If the average is below 70% for a site serving substantial static assets, you have a caching problem.

Finding #2: Cross-AZ Data Transfer from ALB to ECS — $18,000/Month During Peak

What it is

The ECS cluster ran tasks distributed across three Availability Zones (us-east-1a, us-east-1b, us-east-1c). The ALB distributed incoming requests across all AZs — also correct. The problem was what happened after the ECS task received a request.

The application’s database connections were pinned to us-east-1a. The RDS primary instance was in us-east-1a, and the application’s database connection string pointed directly to the primary endpoint rather than the RDS proxy or a load-balanced endpoint. An ECS task running in us-east-1b processing a page request would accept the request from the ALB (cross-AZ charge from ALB in 1a to ECS task in 1b: $0.01/GB), execute the page rendering logic, then open a database connection to us-east-1a (cross-AZ charge from ECS 1b to RDS 1a: $0.01/GB in each direction), fetch the product data, close the connection, and return the rendered HTML.

Every request originating from ECS tasks in us-east-1b and us-east-1c involved two cross-AZ data transfer hops: the ALB-to-task delivery and the task-to-database round trip. At normal traffic volumes, this was $800/month — noticeable but not alarming. Under November peak traffic (approximately 8× baseline), it was $9,200/month in cross-AZ charges alone.

Additionally, the company’s image optimization service — an ECS task that resized product images on-demand — was making API calls to fetch source images from S3 and return resized versions to the ALB. The S3 bucket was in us-east-1a; the image processing ECS tasks ran across all three AZs. S3-to-ECS cross-AZ transfer for image processing added another $3,800–$5,000 during peak.

Why this happens

The direct database endpoint connection is a very common pattern, especially in applications that started small. When you have one database and three ECS tasks, hardcoding primary.rds-endpoint.us-east-1.rds.amazonaws.com is simple and obviously correct. As the cluster scales to 30 or 60 tasks, and those tasks distribute across AZs, the cross-AZ data transfer cost scales with them — but the connection string is buried in an environment variable or secrets configuration and nobody revisits it.

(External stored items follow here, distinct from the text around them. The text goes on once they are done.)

-- ==== Sys2Proof/Machine/State.lean ====
section
/-! DEFINITION. The state of the UN34C as plain data, block by block (00_scope, Block Diagram), the
outcomes that stop it, and the state after reset. Quantities the spec counts are natural numbers or
integers in the spec's unit; the counts the spec lets wrap are bit vectors; an absent field is an
`Option`. -/

namespace Sys2Proof.Machine

/-- Nothing in the spec stops the part: every fault it names (STALL, REVERSAL, INDEX, CLOCK_LOSS) is
an effect on the state (R152 to R157). So there is no fault, and no one raises one; this is safe. -/
inductive Fault where
  deriving DecidableEq, Repr

/-- Why a command has no meaning. -/
inductive Refusal where
  /-- Raised only by an arm of `exec` whose command has no meaning yet; safe. -/
  | notModelled (mnemonic : String)
  deriving DecidableEq, Repr

/-! ### Contour queue -/

/-- The four kinds of path entry (1.2). -/
inductive EntryKind where
  | traverse | opening | line | arc
  deriving DecidableEq, Repr

/-- A point of the path in whole µm (R41). -/
structure Point where
  x : Nat
  y : Nat
  deriving DecidableEq, Repr

/-- The arc fields of a prepared ARC (R6). -/
structure ArcShape where
  cx : Int
  cy : Int
  radius : Nat
  ccw : Bool
  sweep : Nat
  deriving DecidableEq, Repr

/-- The fields of a prepared entry that its kind carries (R4): a field absent for a kind is not
there. -/
inductive Body where
  | traverse (heading : Nat)
  | opening (grade : Nat) (fTarget : Nat) (tag : Word16)
  | line (tag : Word16) (heading : Nat) (junction : Option Int) (endMark : Bool)
  | arc (tag : Word16) (entryHeading exitHeading : Nat) (junction : Option Int) (endMark : Bool)
      (shape : ArcShape)
  deriving DecidableEq, Repr

/-- A prepared entry (R4). -/
structure Entry where
  seq : Word16
  start : Point
  stop : Point
  length : Nat
  body : Body
  deriving DecidableEq, Repr

/-- CQ's state (R1, R2, R14, R17, R22). -/
structure ContourQueue where
  entries : List Entry
  tail : Point
  tailHeading : Nat
  /-- The kind of the last entry accepted; `none` is NONE (R5). -/
  tailKind : Option EntryKind
  inContour : Bool
  openTag : Option Word16
  seq : Word16
  prime : Nat
  refill : Nat
  abandoned : Option Word16
  deriving DecidableEq, Repr

/-! ### Grade table and machine settings -/

/-- The seven fields of a VALID grade record (R26): b_g, h_g, s_g, p_g, v_crawl, min_spm, n_s. -/
structure Grade where
  bite : Nat
  turn : Nat
  smooth : Nat
  pivot : Nat
  crawl : Nat
  minSpm : Nat
  settle : Nat
  deriving DecidableEq, Repr

/-- The machine settings record (R32). -/
structure Settings where
  xLimit : Nat
  yLimit : Nat
  accel : Nat
  quickAccel : Nat
  traverseFeed : Nat
  fMax : Nat
  stepX : Nat
  stepY : Nat
  stepH : Nat
  slewH : Nat
  stallTimeout : Nat
  window : Nat
  filterK : Nat
  /-- Crank forward: `false` A_LEADS, `true` B_LEADS. -/
  bLeads : Bool
  deriving DecidableEq, Repr

/-- GT's state (R26, R32, R38); record i is INVALID when the i-th place holds `none`. -/
structure GradeTable where
  grades : List (Option Grade)
  settings : Settings
  offset : Nat
  deriving DecidableEq, Repr

/-! ### Feed interpolator -/

/-- The resume states of HOLDING and HELD (R63). -/
inductive Resume where
  | traversing | cutNormal | cutCrawl | pivotEntry | pivotCorner | pivotSettle
  deriving DecidableEq, Repr

/-- The stop mode kept through a quick stop (R93). -/
inductive StopMode where
  | none | traversing | cutNormal | cutCrawl
  deriving DecidableEq, Repr

/-- FI's state with its sub-mode, resume state and stop mode (R63, R93). -/
inductive FiState where
  | offline
  | idle
  | priming
  | traversing
  | cutNormal
  | cutCrawl
  | pivotEntry
  | pivotCorner
  | pivotSettle
  | starved
  | holding (r : Resume)
  | held (r : Resume)
  | jog
  | stopping (m : StopMode)
  | stopped
  deriving DecidableEq, Repr

/-- The contour record FI takes with an OPEN (R64). -/
structure Contour where
  index : Nat
  grade : Grade
  fTarget : Nat
  offset : Nat
  tag : Word16
  deriving DecidableEq, Repr

/-- FI's state (R63, R64, R96, R97, R198). -/
structure Interpolator where
  st : FiState
  x : Nat
  y : Nat
  h : Nat
  heading : Nat
  v : Nat
  rem : Nat
  budget : Nat
  active : Option Entry
  done : Nat
  /-- The contour record; the contour-active flag is set exactly while it is held (R64). -/
  contour : Option Contour
  strokes : Nat
  settle : Nat
  runEnable : Bool
  pauseAfter : Bool
  contours : Word16
  starves : Nat
  demand : Nat
  doneTag : Word16
  doneStrokes : Nat
  deriving DecidableEq, Repr

/-! ### Time base and stroke decoder -/

/-- TB's counts (R98). -/
structure TimeBase where
  us : Word32
  phase : Nat
  ms : Word32
  deriving DecidableEq, Repr

/-- One input filter (R101). -/
structure Filter where
  raw : Bool
  filtered : Bool
  run : Nat
  deriving DecidableEq, Repr

/-- SD's state (chapter 5). -/
structure Decoder where
  ca : Filter
  cb : Filter
  cz : Filter
  holdn : Filter
  crank : BitVec 8
  sinceIndex : Int
  backRun : Nat
  indexAge : Nat
  startPresent : Bool
  period : Option Nat
  strokeTotal : Word32
  slipRun : Nat
  missingRun : Nat
  slipTally : Nat
  missingTally : Nat
  quadTally : Nat
  /-- The blade state: `true` RUNNING, `false` STOPPED (R111). -/
  running : Bool
  stallTimer : Nat
  /-- The MODEL's own: the stall timer has reached the timeout, and its STALL is still to be taken
  (R112, log 23). -/
  stallDue : Bool
  /-- The MODEL's own: STALL_TIMEOUT has brought SD the present millisecond tick, for the stall timer and
  the edge age (log 23). -/
  stallTaken : Bool
  edgeAge : Nat
  slow : Bool
  clearing : Nat
  deriving DecidableEq, Repr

The lack of AZ-aware routing is similarly a function of default behavior: ALBs distribute requests in round-robin across all healthy targets regardless of AZ. Enabling AZ-aware routing requires explicit configuration and was not added to the AWS console until 2024.

Dollar impact

Cross-AZ charges at $0.01/GB in each direction accumulate at serious scale. A single product page rendering cycle involves:

  • ~50 KB from ALB to ECS task (cross-AZ): $0.00000050 per request
  • ~200 KB of database queries round-trip (cross-AZ): $0.00000200 per request
  • At 100M requests in November: $250 for ALB→ECS + $200 for ECS→RDS = $450 from these two paths

But the actual bill was $18,000 — which accounts for image data transfer, bulk export jobs that ran during off-peak hours and transferred large volumes of order data from us-east-1b to the RDS primary in us-east-1a, and internal service-to-service calls between microservices that happened to land in different AZs.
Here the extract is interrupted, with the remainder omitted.